Ay girl, I feel you. Making friends online can be tough, especially as a girl cuz there's so many creeps out there. A few things could be going on:
- A lot of guys are only looking for something casual or just wanna flirt, not actually be friends. Soon as you say no hookups, they bounce cuz that's not what they want.
- Some like the idea of chatting up a cute girl but lose interest once the conversation gets deeper and they have to invest more time/effort.
- Could be you unintentionally give off "I'm not looking for anything serious" vibes through pics or initial interactions, so they're caught off guard when you clarify your intentions.
My advice - be more selective with who you give your socials to. Watch for red flags like guys who move too fast or are all about your looks. Try friendlier sites like Bumble BFF too where you can state you just want platonic connections.
Also don't be afraid to straight up tell people before exchanging anything private that you're looking for genuine friends only. Might weed some dudes out but the right ones will respect your boundaries, girl! Keep your head up.
I have tried that too. and I'm sure my pictures doesn't give off that vibe. Maybe it's bad luck only.
Ugh dude that's super frustrating! It sounds like you've been really proactive about setting boundaries and filtering out guys just looking for hookups.

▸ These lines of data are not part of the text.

-- ==== Sys2Proof/Machine/Assembler.lean ====
section
/-! DEFINITION. The assembly language and its two pseudo-instructions (30_encoding.md R88 to R91). The
block never sees it: it turns a program's text into command words. -/

namespace Sys2Proof.Machine

/-- Why the assembler refuses a line (R88, R90). -/
inductive AsmError where
  /-- The line begins with no mnemonic of R88, R90 or R91. -/
  | unknownMnemonic
  /-- The operand is missing, not a number, or followed by more text. -/
  | malformedOperand
  /-- The operand is out of its range (R88). -/
  | operandOutOfRange
  /-- `fr.string` of more than 10 bytes (R90). -/
  | filenameOverflow
  deriving DecidableEq, Repr

/-- One line of assembly, its operand a number or a byte string (R88, R90, R91). -/
inductive AsmLine where
  | nop
  | symBit (b : Nat)
  | symPre (n : Nat)
  | symSync
  | symSil
  | crcReset
  | crcBit (b : Nat)
  | frBit (b : Nat)
  | frByte (v : Nat)
  | frWord (v : Nat)
  | frCrc
  | flush
  /-- `fr.string "s"` (R90). -/
  | frString (s : List (BitVec 8))
  /-- `fr.syncmark` (R91). -/
  | frSyncmark
  deriving DecidableEq, Repr

/-- An operand below `bound`, or a refusal (R88). -/
def inRange (bound v : Nat) (commands : List Instr) : Except AsmError (List Instr) :=
  if v < bound then .ok commands else .error .operandOutOfRange

/-- `fr.string s` (R90): the length byte and the content bytes; more than 10 bytes are refused. -/
def expandString (s : List (BitVec 8)) : Except AsmError (List Instr) :=
  if s.length ≤ Config.fnameMax then
    .ok (.frByte (BitVec.ofNat 8 s.length) :: s.map .frByte)
  else .error .filenameOverflow

/-- `fr.syncmark` (R91, 90_conflicts.md C1): the reset stands between the two bytes. -/
def expandSyncmark : List Instr := [.frByte 0x00#8, .crcReset, .frByte 0x6a#8]

/-- The commands of one line (R88, R90, R91). -/
def assembleLine : AsmLine → Except AsmError (List Instr)
  | .nop => .ok [.nop]
  | .symBit b => inRange 2 b [.symBit (b == 1)]
  | .symPre n => inRange (2 ^ 24) n [.symPreamble n]
  | .symSync => .ok [.symSync]
  | .symSil => .ok [.symSilence]
  | .crcReset => .ok [.crcReset]
  | .crcBit b => inRange 2 b [.crcBit (b == 1)]
  | .frBit b => inRange 2 b [.frBit (b == 1)]
  | .frByte v => inRange (2 ^ 8) v [.frByte (BitVec.ofNat 8 v)]
  | .frWord v => inRange (2 ^ 16) v [.frWord (BitVec.ofNat 16 v)]
  | .frCrc => .ok [.frCrcWord]
  | .flush => .ok [.flush]
  | .frString s => expandString s
  | .frSyncmark => .ok expandSyncmark

/-- The commands of a program, line by line; the first refused line refuses it. -/
def assembleLines : List AsmLine → Except AsmError (List Instr)
  | [] => .ok []
  | line :: rest =>
    match assembleLine line with
    | .error e => .error e
    | .ok is =>
      match assembleLines rest with
      | .error e => .error e
      | .ok more => .ok (is ++ more)

/-- A character that separates a mnemonic from its operand (log 23). -/
def isBlank (c : Char) : Bool := c.toNat == 32 || c.toNat == 9

/-- Leading blanks taken off. -/
def skipBlanks (cs : List Char) : List Char := cs.dropWhile isBlank

/-- Nothing but blanks and an optional comment, from `;` to the end of the line (R88). -/
def isLineEnd (cs : List Char) : Bool :=
  match skipBlanks cs with
  | [] => true
  | c :: _ => c.toNat == 59

/-- The value of a decimal digit. -/
def decDigit (c : Char) : Option Nat :=
  if 48 ≤ c.toNat ∧ c.toNat ≤ 57 then some (c.toNat - 48) else none

/-- The value of a hexadecimal digit, in either case. -/
def hexDigit (c : Char) : Option Nat :=
  if 97 ≤ c.toNat ∧ c.toNat ≤ 102 then some (c.toNat - 87)
  else if 65 ≤ c.toNat ∧ c.toNat ≤ 70 then some (c.toNat - 55)
  else decDigit c

/-- The number a non-empty run of digits stands for. -/
def digitsValue (base : Nat) (digit : Char → Option Nat) : List Char → Nat → Option Nat
  | [], acc => some acc
  | c :: cs, acc =>
    match digit c with
    | none => none
    | some d => digitsValue base digit cs (acc * base + d)

/-- A decimal or `0x`-prefixed hexadecimal number (R88). -/
def numberOf (token : List Char) : Option Nat :=
  match token with
  | [] => none
  | '0' :: 'x' :: [] => none
  | '0' :: 'x' :: digits => digitsValue 16 hexDigit digits 0
  | digits => digitsValue 10 decDigit digits 0

/-- A token: the characters up to a blank or a comment, and the rest of the line. -/
def splitToken (cs : List Char) : List Char × List Char :=
  cs.span fun c => !(isBlank c || c.toNat == 59)

/-- The ASCII byte of a character (R89; log 24). -/
def asciiByte (c : Char) : Option (BitVec 8) :=
  if c.toNat < 128 then some (BitVec.ofNat 8 c.toNat) else none

/-- A line with a numeric operand. -/
def numericLine (build : Nat → AsmLine) (rest : List Char) : Except AsmError AsmLine :=
  let (token, tail) := splitToken (skipBlanks rest)
  match numberOf token, isLineEnd tail with
  | some v, true => .ok (build v)
  | _, _ => .error .malformedOperand

/-- A line without an operand. -/
def plainLine (line : AsmLine) (rest : List Char) : Except AsmError AsmLine :=
  if isLineEnd rest then .ok line else .error .malformedOperand

/-- The operand of `fr.byte`: a number, or a character between two apostrophes (R88, R89). A `;` between
the apostrophes is the character, not the start of a comment: DESIGN CHOICE (log 28). -/
def byteLine (rest : List Char) : Except AsmError AsmLine :=
  match skipBlanks rest with
  | q :: c :: q' :: tail =>
    if q.toNat = 39 ∧ q'.toNat = 39 then
      match asciiByte c, isLineEnd tail with
      | some v, true => .ok (.frByte v.toNat)
      | _, _ => .error .malformedOperand
    else numericLine .frByte rest
  | _ => numericLine .frByte rest

/-- The operand of `fr.string`: the ASCII bytes between two double quotes (R89, R90). A `;` between the
quotes is a byte of the string, not the start of a comment: DESIGN CHOICE (log 28). -/
def stringLine (rest : List Char) : Except AsmError AsmLine :=
  match skipBlanks rest with
  | q :: cs =>
    if q.toNat = 34 then
      let (body, tail) := cs.span fun c => c.toNat != 34
      match tail, body.mapM asciiByte with
      | _ :: after, some bytes =>
        if isLineEnd after then .ok (.frString bytes) else .error .malformedOperand
      | _, _ => .error .malformedOperand
    else .error .malformedOperand
  | [] => .error .malformedOperand

/-- One line of text: a mnemonic, then its operand if it has one, then an optional comment (R88). A
line with no mnemonic stands for no command (log 23). -/
def parseLine (cs : List Char) : Except AsmError (Option AsmLine) :=
  if isLineEnd cs then .ok none
  else
    let (mnemonic, rest) := splitToken (skipBlanks cs)
    let line : Except AsmError AsmLine :=
      match mnemonic with
      | ['n', 'o', 'p'] => plainLine .nop rest
      | ['s', 'y', 'm', '.', 'b', 'i', 't'] => numericLine .symBit rest
      | ['s', 'y', 'm', '.', 'p', 'r', 'e'] => numericLine .symPre rest
      | ['s', 'y', 'm', '.', 's', 'y', 'n', 'c'] => plainLine .symSync rest
      | ['s', 'y', 'm', '.', 's', 'i', 'l'] => plainLine .symSil rest
      | ['c', 'r', 'c', '.', 'r', 'e', 's', 'e', 't'] => plainLine .crcReset rest
      | ['c', 'r', 'c', '.', 'b', 'i', 't'] => numericLine .crcBit rest
      | ['f', 'r', '.', 'b', 'i', 't'] => numericLine .frBit rest
      | ['f', 'r', '.', 'b', 'y', 't', 'e'] => byteLine rest
      | ['f', 'r', '.', 'w', 'o', 'r', 'd'] => numericLine .frWord rest
      | ['f', 'r', '.', 'c', 'r', 'c'] => plainLine .frCrc rest
      | ['f', 'l', 'u', 's', 'h'] => plainLine .flush rest
      | ['f', 'r', '.', 's', 't', 'r', 'i', 'n', 'g'] => stringLine rest
      | ['f', 'r', '.', 's', 'y', 'n', 'c', 'm', 'a', 'r', 'k'] => plainLine .frSyncmark rest
      | _ => .error .unknownMnemonic
    match line with
    | .ok l => .ok (some l)
    | .error e => .error e

/-- The lines of a text: the pieces between newline characters. -/
def textLines : List Char → List (List Char)
  | [] => [[]]
  | c :: cs =>
    match textLines cs with
    | [] => [[c]]
    | first :: rest => if c.toNat = 10 then [] :: first :: rest else (c :: first) :: rest

/-- The parsed lines of a program. -/
def parseLines : List (List Char) → Except AsmError (List AsmLine)
  | [] => .ok []
  | cs :: rest =>
    match parseLine cs, parseLines rest with
    | .error e, _ => .error e
    | .ok _, .error e => .error e
    | .ok none, .ok lines => .ok lines
    | .ok (some l), .ok lines => .ok (l :: lines)

/-- The command words of a program's text (R88 to R91). Of several bad lines, the first that does not
parse is reported, and only where all parse the first that R88 or R90 refuses: DESIGN CHOICE (log 29). -/
def assemble (text : List Char) : Except AsmError (List Word) :=
  match parseLines (textLines text) with
  | .error e => .error e
  | .ok lines =>
    match assembleLines lines with
    | .error e => .error e
    | .ok is => .ok (is.map encode)

/-- The accesses of a host that writes a program's command words in order (43_control.md R192). -/
def hostProgram (words : List Word) : List Access := words.map (.write 32 0x00)

end Sys2Proof.Machine
end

At this point it does seem like it might just be crappy luck running into dudes who aren't being genuine.
A few other things that may help - consider putting less pressure on yourself to find a boyfriend right away. Some guys can sense desperation and it might attract the wrong types. Focus more on making platonic friends first, both guys and girls, to expand your social circle naturally.
You could also ask your new friends to keep an eye out for genuine single guys they think you'd vibe with. An introduction through people you both know gives more context than just chatting online. Online will always come with weirdos, so diversifying how you meet people could yield better results.
Lastly, keep valuing yourself - don't let rejections get you down. You seem like a cool girl with your head on straight. The right guy for you is out there and will appreciate you for you. Don't lose hope! Feel free to hit me up if you ever want a dude's perspective or just to vent. You got this.
even IRL making good relationship is getting harder. think about the virtual ones
I don't know anymore. I kind of become a loner from sometime. I don't wanna get out and talk to people. I feel people out there are selfish.
yeah but dont stop trying we are social animals and need accompanies to live a good life
I wanna do that, but it's difficult.
The problem sounds like that most of the guys on those apps you are on are looking for a quick score and get in your pants. As soon as you let them know that isn't going to happen they move on. Either you aren't very lucky with the guys that contact you or that is just what the majority of them are on the app for. It doesn't sound as if they want to put any effort into actually getting to know you and are hoping for a hookup and then move on. Just stick to your boundaries and don't give in just because you haven't had luck. I also suggest trying to get out and meet people face to face. I haven't heard very many good things about dating apps.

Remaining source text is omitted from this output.